Nei negozi lo scenario tipico è quello degli uruguayos che cercano di mettersi d’accordo con i venditori argentini per farsi consegnare merce di valore elevato direttamente in patria, per evitare problemi connessi alle medidas del cero quilo. Infatti, le limitazioni agli acquisti in Argentina hanno messo i bastoni tra le ruote ai viaggiatori dell’altra orilla, ma l’antica fratellanza con gli argentini sembra aver ritrovato vigore per sopperire alle difficoltà, incentivando una sorta di solidarietà tra compratori e venditori. Trattative e strategie per nascondere un tappeto sotto il sedile posteriore o camuffare un mobile di lusso con qualcos’altro, sono all’ordine del giorno. Persino gli italiani, accortisi del business, sembrano più numerosi nelle viuzze di Palermo e nei mall. Tutti viaggiano con valigie rigide di grandi dimensioni, fosse anche solo per un soggiorno di due giorni, vale la pena riempirle. Sbarazzandosi ovviamente di etichette comprovanti il valore della merce e dei sacchetti.

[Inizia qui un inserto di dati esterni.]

/-- Whether the global reads of a collective are held: by an acquire issued before it, or by a release at package scope or wider
issued before it, whose writes it reads wholly new (R250, R263, R440). -/
def bucketHeld (c : Ctx) (serial : Nat) : Bool :=
  fencePending c serial true ||
    c.t5.ops.any fun x => match x.what with
      | .req q => q.kind = 0 && decide (x.serial < serial) && q.fkind ≠ .acq && (q.scope = .package || q.scope = .system)
      | _ => false

/-- SUB of an uncorrectable read of a source granule (Table 11.4): HBM, hub SRAM, a local word, an invalid line, the host. -/
def subOf (d : Device) (g : Nat) (c : Ctx) (q : Req) (sp : Space) (a : Nat) : Nat :=
  match sp with
  | .glb => (match (translate d q.sk q.ifc a false).2 with
    | .ok pa => if paWin pa then 1 else 0
    | _ => 0)
  | .host => 4
  | .loc => if lineOk g c a then 2 else 3
  | _ => 2

/-- The granule of host memory that a requester's I/O virtual granule names now (R411). -/
def hostGranule (d : Device) (fn a : Nat) : Option Nat := Config.iommu d.clock fn (a / 32)

/-- What a requester reads of a granule of host memory through its IOMMU and its containment; none for a completion error. -/
def hostSeen (d : Device) (q : Req) (a : Nat) : Option Nat :=
  (hostGranule d q.ifc a).bind fun h =>
    if look false d.host.rerr h then none else some (containOver d q true a (readLe d.host.mem (32 * h) 32))

/-- Whether the host die's interposer link retrains, so that what passes through it waits (R388). -/
def hostLinkPaused (d : Device) : Bool := (dieOf d 20).retraining

/-- Read source granule `a` (its first byte address) of a space. An acquire holds global reads, and host reads with them:
DEDUCED, log entry 64. -/
def readSrc (d : Device) (g : Nat) (c : Ctx) (q : Req) (sp : Space) (a : Nat) : SrcRead :=
  let loc := fun (space : Nat) =>
    if space = 1 && !lineOk g c a then SrcRead.failed d 3
    else if (rangeBad (errOf c space) a 32).isSome then .failed d 2
    else .ok d (readLe (memOf c space) a 32)
  match sp with
  | .glb =>
    if fencePending c q.serial true then .wait d
    else
      match readVa d q a with
      | .wait d => .wait d
      | .done d x => .ok d x
      | .bad d => .failed d (subOf d g c q .glb a)
      | .fault d k => .stop d k
  | .loc => loc 1
  | .acc => loc 3
  | .host =>
    if fencePending c q.serial true || hostLinkPaused d then .wait d
    else
      match hostSeen d q a with
      | some x => .ok d x
      | none => .failed d 4
  | _ => loc 5

/-- What the engine has read of the source: the granules' bytes, and the granules whose read failed, with the SUB of each. -/
abbrev SrcHeld := Sparse (BitVec 256) × List (Nat × Nat)

/-- SUB of a source granule whose read has failed (R290). -/
def lostSub (k : SrcHeld) (x : Nat) : Option Nat := (k.2.find? fun p => p.1 = x).map (·.2)

/-- Keep what a burst delivered. -/
def holdBurst (x : Nat) (k : SrcHeld) (l : List (Nat × Option Nat)) : SrcHeld :=
  l.foldl (fun k p => match p.2 with
    | some v => (ins k.1 (x / 8 * 8 + p.1) (BitVec.ofNat 256 v), k.2)
    | none => (k.1, (x / 8 * 8 + p.1, 0) :: k.2)) k

/-- Read source granule `x`. In HBM, one burst of its chunk serves every granule in `all` of that chunk (R376); each
granule is read once (R289). -/
def readOne (d : Device) (g : Nat) (c : Ctx) (q : Req) (sp : Space) (all : List Nat) (x : Nat) (k : SrcHeld) :
    SrcRead × SrcHeld :=
  let single := match readSrc d g c q sp (32 * x) with
    | .ok d v => (SrcRead.ok d v, (ins k.1 x (BitVec.ofNat 256 v), k.2))
    | o => (o, k)
  if let some sub := lostSub k x then (.failed d sub, k)
  else if sp ≠ .glb || fencePending c q.serial true then single
  else
    match translate d q.sk q.ifc (32 * x) false with
    | (_, .ok pa) =>
      if paWin pa || (copyOf { d with gseq := d.gseq + 1 } q.sk pa).isSome then single
      else
        let d := (translate d q.sk q.ifc (32 * x) false).1
        let ks := (List.range 8).filter fun i =>
          let y := x / 8 * 8 + i
          y = x || (all.contains y && !(k.1.any fun p => p.1 = y) && (lostSub k y).isNone)
        match readBurst d q pa ks with
        | .wait d => (.wait d, k)
        | .bad d => (.failed d 0, k)
        | .done d l =>
          let k' := holdBurst x k l
          if (lostSub k' x).isSome then (.failed d 0, k') else (.ok d 0, k')
    | _ => single

/-- Read the source granules a destination granule needs that have not been read yet. -/
def readNeeds (d : Device) (g : Nat) (c : Ctx) (q : Req) (sp : Space) (all : List Nat) :
    List Nat → SrcHeld → SrcRead × SrcHeld × Nat
  | [], k => (.ok d 0, k, 0)
  | x :: r, k =>
    if k.1.any fun p => p.1 = x then readNeeds d g c q sp all r k
    else
      match readOne d g c q sp all x k with
      | (.ok d _, k) => readNeeds d g c q sp all r k
      | (o, k) => (o, k, 32 * x)

/-- The engine may read one more source granule ahead of its place (R289): a read that fails is kept for the destination granule
that first needs it, and one that must wait, or would stop the context, is not made now. -/
def readAhead (d : Device) (g : Nat) (c : Ctx) (q : Req) (sp : Space) (all : List Nat) (k : SrcHeld) : Device × SrcHeld :=
  let left := all.filter fun x => !(k.1.any fun p => p.1 = x) && (lostSub k x).isNone
  match Config.readAhead d.gseq with
  | 0 => (d, k)
  | i + 1 =>
    match left[i]? with
    | none => (d, k)
    | some x =>
      match readOne d g c q sp left x k with
      | (.ok d _, k) => (d, k)
      | (.failed d sub, k) => (d, if (lostSub k x).isSome then k else (k.1, (x, sub) :: k.2))
      | (.wait d, k) => (d, k)
      | (.stop _ _, k) => (d, k)

/-! ### Endings (R289, R290, R293) -/

/-- The copy a context comes to perform next. -/
def copyHead (c : Ctx) (n : Nat) : Option (Op × CopyOp) :=
  match (tlOf c n).ops with
  | [] => none
  | op :: _ => match op.what with
    | .copy o => some (op, o)
    | _ => none

/-- Clear the valid bits of the lines a plan writes. -/
def clearLines (c : Ctx) (gs : List Nat) : Ctx := gs.foldl (fun c x => setValid c (x / 4) false) c

/-- The bytes a replica's copy has written into containment are discarded (R289). -/
def unContain (d : Device) (q : Req) (sp : Space) (p : Plan) (gs : List Nat) : Device :=
  let addrs := (gs.flatMap fun x => granuleWrites p [] x).map (·.addr)
  match runOf d q.run with
  | none => d
  | some r =>
    let drop := fun (m : Sparse Bool) (l : List Nat) => l.foldl (fun m a => store false m a false) m
    if sp = .host then setRun d { r with cont := { r.cont with hostMask := drop r.cont.hostMask addrs } }
    else
      let pas := addrs.filterMap fun a => match (translate d q.sk q.ifc a true).2 with
        | .ok pa => some pa
        | _ => none
      setRun d { r with cont := { r.cont with glbMask := drop r.cont.glbMask pas } }

/-- A copy fails (R257, R289): record, batch, and in classes S and D what it had written. -/
def failCopy (s : State) (r : CRef) (n : Nat) (c : Ctx) (op : Op) (o : CopyOp) (cause sub side : Nat) (addr : Word)
    (done : Nat) : State :=
  let t := tlOf c n
  let t' := setRec (tlFail n t (batchNo t op) op.serial addr) cause sub side op.batch addr done op.pc
  let c := setTl c n { t' with cache := [], lost := [] }
  if (cause = 1 || cause = 7) && prot c then
    let p := planCopy o
    let c := if o.dst = .loc then clearLines c (planGranules p) else c
    let q := reqOf r c n op 0
    let d := if c.cls = .d && (o.dst = .glb || o.dst = .host) then
        unContain s.dev q o.dst p ((planGranules p).take done) else s.dev
    putCtx { s with dev := d } r c
  else putCtx s r c

/-- A translation fault stops the context at a granule (R290). -/
def stopCopy (s : State) (r : CRef) (n : Nat) (c : Ctx) (op : Op) (kind side va done : Nat) : State :=
  let t := setRec (tlOf c n) 2 kind side op.batch (BitVec.ofNat 64 va) done op.pc
  putCtx s r (stopCtx n va (setTl c n t))

/-- The fold of a finished copy into its destination record's ring (R293): the new context, or the failing word. -/
def ringFold (c : Ctx) (o : CopyOp) (p : Plan) (k : Sparse (BitVec 256)) : Except Nat Ctx :=
  if o.raw || !p.amx then .ok c
  else
    match wordBad c.errScr [o.dstRec + 0x78] with
    | some w => .error w
    | none =>
      let head := readLe c.scr (o.dstRec + 0x78) 1
      if 11 < head then .ok c
      else
        let a := o.dstRec + 0x48 + 4 * head
        match wordBad c.errScr [a] with
        | some w => .error w
        | none =>
          let vals := p.mvs.map fun m => fpVal p.ety (mvVal p k m)
          let r := fpVal .f32 (readLe c.scr a 4)
          let mag := fun (v : FVal) => match v with
            | .fin _ m e => FVal.fin false m e
            | .inf _ => .inf false
            | .nan => .nan
          let new :=
            if r = .nan || vals.contains .nan then 0x7FC00000
            else vals.foldl (fun x v => (fpMinMax .f32 false (fpVal .f32 x) (mag v)).1)
              ((fpMinMax .f32 false r (.fin false 0 0)).1)
          .ok (setValid (writeMem c 1 (wbytes a (toBytes 4 new))) (a / 128) true)

/-- Whether the fold of a copy into global memory must wait: the hubs may still fail a write of it, and its batch could not be
counted without them (R289, R293, R451). -/
def foldHeld (s : State) (r : CRef) (n : Nat) (c : Ctx) (op : Op) (o : CopyOp) (p : Plan) : Bool :=
  o.dst = .glb && !o.raw && p.amx && c.cls ≠ .d &&
    ((look [] s.dev.gbuf r.sk).any fun w => w.cref = r && w.run = c.run && w.ctx = n && w.opSerial = op.serial) &&
    (op.batch = 0 || (tlOf c n).ops.any fun x => x.serial ≠ op.serial && x.batch = op.batch)

/-- A copy whose last granule has landed: ring fold, watermark, batch. -/
def finishCopy (s : State) (r : CRef) (n : Nat) (c : Ctx) (op : Op) (o : CopyOp) (p : Plan) (done : Nat) : State :=
  if foldHeld s r n c op o p then putCtx s r (setTl c n (opSet (tlOf c n) { op with prog := .done }))
  else
    match ringFold c o p (tlOf c n).cache with
    | .error w => failCopy s r n c op o 1 2 1 (BitVec.ofNat 64 (8 * w)) done
    | .ok c =>
      let c := if o.kind = 2 then setWm c n { wmOf c n with act := false } else c
      putCtx s r (setTl c n { opDone (tlOf c n) op.serial with cache := [], lost := [] })

/-- A copy that waits to fold does so once it may. -/
def settleCopy (s : State) (r : CRef) (n : Nat) : State :=
  match getCtx s r with
  | none => s
  | some c =>
    match copyHead c n with
    | some (op, o) =>
      if op.prog = .done then
        let p := planCopy o
        finishCopy s r n c op o p (planGranules p).length
      else s
    | none => s

/-- The contexts of a core, as engine operations name them. -/
def coreRefs (k : Core) : List CRef :=
  (if k.mode = .active then [⟨k.sk, k.ix, k.ctx.part⟩] else []) ++ k.susp.map fun c => ⟨k.sk, k.ix, c.part⟩

/-- Whether a context has a copy that waits to fold. -/
def foldWaits (c : Ctx) (n : Nat) : Bool :=
  match copyHead c n with
  | some (op, _) => op.prog = .done
  | none => false

/-- Every copy that waits to fold. -/
def settleCopies (s : State) : State :=
  let refs := s.cores.flatMap fun k => (coreRefs k).filter fun r => match ctxIn k r.pt with
    | some c => [0, 1, 2, 3].any (foldWaits c)
    | none => false
  refs.foldl (fun s r => [0, 1, 2, 3].foldl (fun s n => settleCopy s r n) s) s

/-! ### Landing a granule (R287) -/

/-- Marks a space keeps once a copy's last granule of a unit has landed: valid lines, tile sidebands, slot stamps. -/
def unitMarks (c : Ctx) (o : CopyOp) (p : Plan) (g : Nat) (left : List Nat) : Ctx :=
  match o.dst with
  | .loc => if left.any fun x => x / 4 = g / 4 then c else setValid c (g / 4) true
  | .acc =>
    if left.any fun x => x / 512 = g / 512 then c
    else
      let side := bitsOf o.lsgen.toNat 0 16 + 2 ^ 16 + bitsOf o.lscale.toNat 0 32 * 2 ^ 32
      { c with mx := { c.mx with side := store 0 c.mx.side (g / 512) (BitVec.ofNat 64 side) } }
  | .opm =>
    if left.any fun x => x / 256 = g / 256 then c
    else { c with mx := { c.mx with stamp := store 0 c.mx.stamp (g / 256) (p.swz + 1) } }
  | _ => c

/-- Change a context of a run by CORE_ID, running or suspended. -/
def mapTarget (s : State) (run id : Nat) (f : Nat → Ctx → Ctx) : State :=
  let hit := fun (c : Ctx) => c.run = run && c.coreId = id
  s.mapCores fun k =>
    { k with ctx := if k.mode = .active && hit k.ctx then f k.gang k.ctx else k.ctx
             susp := k.susp.map fun c => if hit c then f k.gang c else c }

/-- Bytes a function posts to host memory land where its IOMMU maps them; those it rejects are lost in silence (R411). -/
def hostPost (d : Device) (fn : Nat) (bs : List WByte) : Device :=
  let at' := bs.filterMap fun b => (hostGranule d fn b.addr).map fun h => ({ b with addr := 32 * h + b.addr % 32 } : WByte)
  { d with host := { d.host with mem := putBytes d.host.mem at' } }

/-- Write to host memory by core `id` of a launch: posted in issue order, contained in class D (R240, R287). -/
def hostWrite (d : Device) (q : Req) (id : Nat) (bs : List WByte) : Device :=
  if q.cls = .d then
    containWrite d q.run id true (wholeBytes (fun a =>
      BitVec.ofNat 8 (secByte ((hostSeen d q (a / 32 * 32)).getD 0) (a % 32))) bs)
  else hostPost d q.ifc bs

“In Argentina non ho comprato nulla” è la frase ricorrente alla dogana. Chi può provare il contrario? E se per quanto riguarda prodotti di bellezza, farmaci e igiene personale le autorità possono obiettare qualcosa, per l’abbigliamento non sorge alcun inconveniente. Anche se il mercato più interessante non è certo questo o quello delle creme di bellezza o dei medicinali. Le gioiellerie argentine sono diventate le più a buon mercato del pianeta. Un Rolex, che i commercianti locali comprano in franchi svizzeri, se acquistato in pesos risulta decisamente scontato. Con meno di 3.000 dollari si può portare a casa un orologio classico, ma originale ovviamente e rivendibile al doppio fuori piazza. Lo stesso vale per altri beni di lusso, che conservano il loro valore nel tempo e per una serie di investimenti che vale la pena considerare.
Gli immobili ad esempio, iniziano ad essere un po’ meno cari in città e anche se dopo il crack sarebbero ancora più economici, secondo alcuni è meglio comprare ora e non rischiare. Dopo la probabilissima crisi finanziaria, si potranno ancora acquistare in pesos o vista la svalutazione sarà possibile farlo solo in dollari? La seconda alternativa è la più probabile. La brecha cambiaria equivale ad uno sconto quasi del 50%. Comprare un appartamento alla metà del suo prezzo per rivenderlo tra qualche mese/anno al prezzo corretto non sembra una pessima alternativa di investimento. Tanto più in tempi in cui la Germania chiede di poter accedere ai caveau dove si conserva il suo oro negli States e riceve un secco no come risposta. Un appartamento a Buenos Aires o un paio di orologi, scontati del 50%, potrebbero considerarsi una scelta azzeccata e prudente tra qualche anno.